### This is the code to iterate throught subset datasets and outliers thresholds using SARIMAX model to get error metrics. 
#### References: 
- Harris, C. R., Millman, K. J., Van Der Walt, S. J., Gommers, R., Virtanen, P., Cournapeau, D., Wieser, E., Taylor, J., Berg, S., Smith, N. J., Kern, R., Picus, M., Hoyer, S., Van Kerkwijk, M. H., Brett, M., Haldane, A., Del Río, J. F., Wiebe, M., Peterson, P., … Oliphant, T. E. (2020). Array programming with NumPy. Nature, 585(7825), 357–362. https://doi.org/10.1038/s41586-020-2649-2
- Kalyvas, V. (2024, January 19). Time Series Episode 3: ARIMA predictioning with exogenous variables. Medium. https://python.plainenglish.io/time-series-episode-3-arima-forecasting-with-exogenous-variables-6658f82170e4
- Peixeiro, M. (2022). Time series forecasting in Python (Section 9). Manning.


#### Packages
- Package Pandas (2.2). (2024). [Python]. https://pandas.pydata.org/
- Package NumPy (1.23). (2023). [Pyhton]. https://numpy.org/
- Droettboom, J. D. H., Michael. (2024). Package matplotlib (3.8.4) [Python]. https://matplotlib.org
- Package scikit-learn (1.4). (2024). [Pyhton]. https://scikit-learn.org/stable/index.html
- Package statsmodels (0.14). (2024). [Python]. statsmodels. https://github.com/statsmodels/statsmodels

In [7]:
# Import packages
from pmdarima import auto_arima
import pandas as pd
import numpy as np
import useful_functions as uf
from statsmodels.tsa.statespace.sarimax import SARIMAX
from sklearn.metrics import mean_absolute_error, mean_absolute_percentage_error, mean_squared_error
from sklearn.preprocessing import MinMaxScaler

# Define a list of file paths
file_paths = [
    '../data/data_orig_parameters.csv',
    '../data/data_cleaned_RF.csv',
    '../data/data_cleaned_LASSO.csv',
    '../data/data_cleaned_RFE.csv'
]

# List of thresholds for outliers
outlier_thresholds = [np.nan, 0.05, 0.10, 0.15, 0.20]
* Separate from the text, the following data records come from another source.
-- ==== Sys2Proof/Laws/Store.lean ====
section
/-! SUPPORT. The laws of sparse arrays and of memory: a read after a write, and the canonical form that every write keeps. -/

namespace Sys2Proof

variable {α : Type}

theorem Store.read_erase_same (l : Store α) (k : Nat) (d : α) : Store.read (Store.erase l k) k d = d := by
  induction l with
  | nil => rfl
  | cons p r ih => unfold Store.erase; split <;> simp_all [Store.read]

theorem Store.read_erase_ne (l : Store α) {k j : Nat} (d : α) (h : j ≠ k) : Store.read (Store.erase l k) j d = Store.read l j d := by
  induction l with
  | nil => rfl
  | cons p r ih =>
    unfold Store.erase
    split
    · subst_vars; rw [ih]; simp [Store.read, Ne.symm h]
    · simp [Store.read, ih]

theorem Store.read_put_same (l : Store α) (k : Nat) (v d : α) : Store.read (Store.put l k v) k d = v := by
  induction l with
  | nil => simp [Store.put, Store.read]
  | cons p r ih => unfold Store.put; repeat' split <;> simp_all [Store.read]; try omega

theorem Store.read_put_ne (l : Store α) {k j : Nat} (v d : α) (h : j ≠ k) : Store.read (Store.put l k v) j d = Store.read l j d := by
  induction l with
  | nil => simp [Store.put, Store.read, Ne.symm h]
  | cons p r ih =>
    unfold Store.put
    split
    · simp [Store.read, Ne.symm h]
    · split
      · subst_vars; simp [Store.read, Ne.symm h]
      · simp [Store.read, ih]

variable [DecidableEq α]

/-- A read after a write at the same key gives what was written. -/
@[simp] theorem Store.read_write_same (l : Store α) (k : Nat) (v d : α) : Store.read (Store.write l k v d) k d = v := by
  unfold Store.write
  split
  · subst_vars; exact Store.read_erase_same l k _
  · exact Store.read_put_same l k v d

/-- A write leaves every other key alone. -/
theorem Store.read_write_ne (l : Store α) {k j : Nat} (v d e : α) (h : j ≠ k) : Store.read (Store.write l k v d) j e = Store.read l j e := by
  unfold Store.write
  split
  · exact Store.read_erase_ne l e h
  · exact Store.read_put_ne l v e h

omit [DecidableEq α] in
theorem Store.erase_put (l : Store α) (k : Nat) (v : α) : Store.erase (Store.put l k v) k = Store.erase l k := by
  induction l with
  | nil => simp [Store.put, Store.erase]
  | cons p r ih =>
    simp only [Store.put]
    split
    · simp [Store.erase]
    · split
      · simp_all [Store.erase]
      · simp [Store.erase, ih]

omit [DecidableEq α] in
theorem Store.put_put (l : Store α) (k : Nat) (v w : α) : Store.put (Store.put l k v) k w = Store.put l k w := by
  induction l with
  | nil => simp [Store.put]
  | cons p r ih =>
    simp only [Store.put]
    split
    · simp [Store.put]
    · split
      · simp_all [Store.put]
      · rw [Store.put, if_neg ‹_›, if_neg ‹_›, ih]

/-- Of two writes at one key the second counts, where the first lists its value. -/
theorem Store.write_write (l : Store α) (k : Nat) {v d : α} (w : α) (h : v ≠ d) :
    Store.write (Store.write l k v d) k w d = Store.write l k w d := by
  unfold Store.write
  rw [if_neg h, Store.erase_put, Store.put_put]

theorem Store.read_write (l : Store α) (k j : Nat) (v d : α) :
    Store.read (Store.write l k v d) j d = if j = k then v else Store.read l j d := by
  split
  · subst_vars; simp
  · exact Store.read_write_ne l v d d ‹_›

omit [DecidableEq α] in
theorem Store.above_mono {a b : Nat} (h : a ≤ b) (l : Store α) (hl : Store.above b l = true) : Store.above a l = true := by
  cases l with
  | nil => rfl
  | cons p r => simp only [Store.above, Bool.and_eq_true, decide_eq_true_eq] at *; exact ⟨by omega, hl.2⟩

omit [DecidableEq α] in
theorem Store.above_erase (l : Store α) (b k : Nat) (h : Store.above b l = true) : Store.above b (Store.erase l k) = true := by
  induction l generalizing b with
  | nil => rfl
  | cons p r ih =>
    simp only [Store.above, Bool.and_eq_true, decide_eq_true_eq] at h
    unfold Store.erase
    split
    · exact ih b (Store.above_mono (by omega) r h.2)
    · simp only [Store.above, Bool.and_eq_true, decide_eq_true_eq]; exact ⟨h.1, ih _ h.2⟩

omit [DecidableEq α] in
theorem Store.above_put (l : Store α) (b k : Nat) (v : α) (h : Store.above b l = true) (hk : b < k) : Store.above b (Store.put l k v) = true := by
  induction l generalizing b with
  | nil => simp [Store.put, Store.above, hk]
  | cons p r ih =>
    simp only [Store.above, Bool.and_eq_true, decide_eq_true_eq] at h
    unfold Store.put
    split
    · simp only [Store.above, Bool.and_eq_true, decide_eq_true_eq]; exact ⟨hk, by assumption, h.2⟩
    · split
      · subst_vars; simp only [Store.above, Bool.and_eq_true, decide_eq_true_eq]; exact h
      · simp only [Store.above, Bool.and_eq_true, decide_eq_true_eq]; exact ⟨h.1, ih _ h.2 (by omega)⟩

omit [DecidableEq α] in
theorem Store.rising_of_above {b : Nat} {l : Store α} (h : Store.above b l = true) : Store.rising l = true := by
  cases l with
  | nil => rfl
  | cons p r => simp only [Store.above, Bool.and_eq_true] at h; exact h.2

omit [DecidableEq α] in
theorem Store.rising_erase (l : Store α) (k : Nat) (h : Store.rising l = true) : Store.rising (Store.erase l k) = true := by
  cases l with
  | nil => rfl
  | cons p r =>
    unfold Store.erase
    have h' : Store.above p.1 (Store.erase r k) = true := Store.above_erase r _ _ h
    split
    · exact Store.rising_of_above h'
    · exact h'

omit [DecidableEq α] in
theorem Store.rising_put (l : Store α) (k : Nat) (v : α) (h : Store.rising l = true) : Store.rising (Store.put l k v) = true := by
  cases l with
  | nil => rfl
  | cons p r =>
    unfold Store.put
    split
    · simp only [Store.rising, Store.above, Bool.and_eq_true, decide_eq_true_eq]; exact ⟨by assumption, h⟩
    · split
      · subst_vars; exact h
      · exact Store.above_put r _ _ _ h (by omega)

omit [DecidableEq α] in
theorem Store.mem_erase {l : Store α} {k : Nat} {p : Nat × α} (h : p ∈ Store.erase l k) : p ∈ l := by
  induction l with
  | nil => exact h
  | cons q r ih => unfold Store.erase at h; split at h <;> simp_all; tauto

omit [DecidableEq α] in
theorem Store.mem_put {l : Store α} {k : Nat} {v : α} {p : Nat × α} (h : p ∈ Store.put l k v) : p ∈ l ∨ p = (k, v) := by
  induction l with
  | nil => simp_all [Store.put]
  | cons q r ih =>
    unfold Store.put at h
    split at h
    · simp only [List.mem_cons] at *; tauto
    · split at h
      · simp only [List.mem_cons] at *; tauto
      · simp only [List.mem_cons] at *; tauto

/-- A write keeps the canonical form. -/
theorem Store.wf_write (l : Store α) (k : Nat) (v d : α) (h : Store.wf d l = true) : Store.wf d (Store.write l k v d) = true := by
  unfold Store.wf at *
  simp only [Bool.and_eq_true, List.all_eq_true, decide_eq_true_eq] at *
  unfold Store.write
  split
  · exact ⟨Store.rising_erase _ _ h.1, fun p hp => h.2 p (Store.mem_erase hp)⟩
  · refine ⟨Store.rising_put _ _ _ h.1, fun p hp => ?_⟩
    rcases Store.mem_put hp with hp | rfl
    · exact h.2 p hp
    · assumption

omit [DecidableEq α] in
theorem Store.above_filter (q : Nat × α → Bool) (l : Store α) (b : Nat) (h : Store.above b l = true) : Store.above b (l.filter q) = true := by
  induction l generalizing b with
  | nil => rfl
  | cons p r ih =>
    simp only [Store.above, Bool.and_eq_true, decide_eq_true_eq] at h
    rw [List.filter_cons]
    split
    · simp only [Store.above, Bool.and_eq_true, decide_eq_true_eq]; exact ⟨h.1, ih _ h.2⟩
    · exact ih b (Store.above_mono (by omega) r h.2)

/-- Leaving entries out keeps the canonical form. -/
theorem Store.wf_filter (d : α) (q : Nat × α → Bool) (l : Store α) (h : Store.wf d l = true) : Store.wf d (l.filter q) = true := by
  unfold Store.wf at *
  simp only [Bool.and_eq_true, List.all_eq_true, decide_eq_true_eq] at *
  refine ⟨?_, fun p hp => h.2 p (List.mem_of_mem_filter hp)⟩
  cases l with
  | nil => rfl
  | cons p r =>
    have h' : Store.above p.1 (r.filter q) = true := Store.above_filter q r _ h.1
    rw [List.filter_cons]
    split
    · exact h'
    · exact Store.rising_of_above h'

namespace Machine

/-- A byte read after a byte write. -/
theorem Memory.read_write (m : Memory) (a b : Nat) (v : Byte) :
    Memory.read (Memory.write m a v) b = if b = a then v else Memory.read m b := Store.read_write m a b v dramDefault

theorem Memory.wf_write (m : Memory) (a : Nat) (v : Byte) (h : Memory.wf m = true) : Memory.wf (Memory.write m a v) = true :=
  Store.wf_write m a v dramDefault h

theorem Memory.wf_writeBytes (m : Memory) (a : Nat) (l : List Byte) (h : Memory.wf m = true) : Memory.wf (Memory.writeBytes m a l) = true := by
  induction l generalizing m a with
  | nil => exact h
  | cons b r ih => exact ih _ _ (Memory.wf_write _ _ _ h)

theorem Memory.wf_setLine (m : Memory) (a : Nat) (l : Line) (h : Memory.wf m = true) : Memory.wf (Memory.setLine m a l) = true :=
  Memory.wf_writeBytes m a _ h

/-- The bytes of consecutive writes, and every other byte as before. -/
theorem Memory.read_writeBytes (m : Memory) (a b : Nat) (l : List Byte) :
    Memory.read (Memory.writeBytes m a l) b = if a ≤ b ∧ b < a + l.length then l.getD (b - a) 0 else Memory.read m b := by
  induction l generalizing m a with
  | nil => simp only [Memory.writeBytes, List.length_nil, Nat.add_zero]; rw [if_neg (by omega)]
  | cons v r ih =>
    simp only [Memory.writeBytes, ih, Memory.read_write, List.length_cons]
    by_cases h : b = a
    · subst h; rw [if_neg (by omega), if_pos rfl, if_pos (by omega)]; simp
    · rw [if_neg h]
      by_cases h2 : a + 1 ≤ b ∧ b < a + 1 + r.length
      · rw [if_pos h2, if_pos (by omega)]
        obtain ⟨k, hk⟩ : ∃ k, b - a = k + 1 := ⟨b - a - 1, by omega⟩
        rw [hk, List.getD_cons_succ]; congr 1; omega
      · rw [if_neg h2, if_neg (by omega)]

/-- A byte read after a line write: the line's own byte inside it, and as before outside it. -/
theorem Memory.read_setLine (m : Memory) (a b : Nat) (l : Line) :
    Memory.read (Memory.setLine m a l) b = if a ≤ b ∧ b < a + 64 then l.byte (b - a) else Memory.read m b := by
  have hlen : l.bytes.length = 64 := by simp [Line.bytes]
  rw [Memory.setLine, Memory.read_writeBytes, hlen]
  split
  · rw [Line.bytes, List.getD_eq_getElem?_getD, List.getElem?_map, List.getElem?_range (by omega)]; rfl
  · rfl

end Machine
end Sys2Proof
end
# Dictionary to store the errors
errors_dict = {}

# Loop through the files and thresholds
for file_path in file_paths:
    print(f"REading File: {file_path}") # Print the file path
    for remove_outliers_threshold in outlier_thresholds:
        print(f"Outlier Threshold: {remove_outliers_threshold}") # Print the threshold
        # Load data
        df_raw = pd.read_csv(file_path, parse_dates=['Date'], index_col='Date')
        target_variable = df_raw.columns[0]

        # Remove outliers using the threshold
        if not pd.isna(remove_outliers_threshold):
            df_cleaned = uf.remove_outliers(df_raw.copy(), threshold=remove_outliers_threshold)
        else:
            df_cleaned = df_raw.copy()

        # After removing the outliers, fill the missing values
        df_adjusted = uf.fill_missing_values(df_cleaned)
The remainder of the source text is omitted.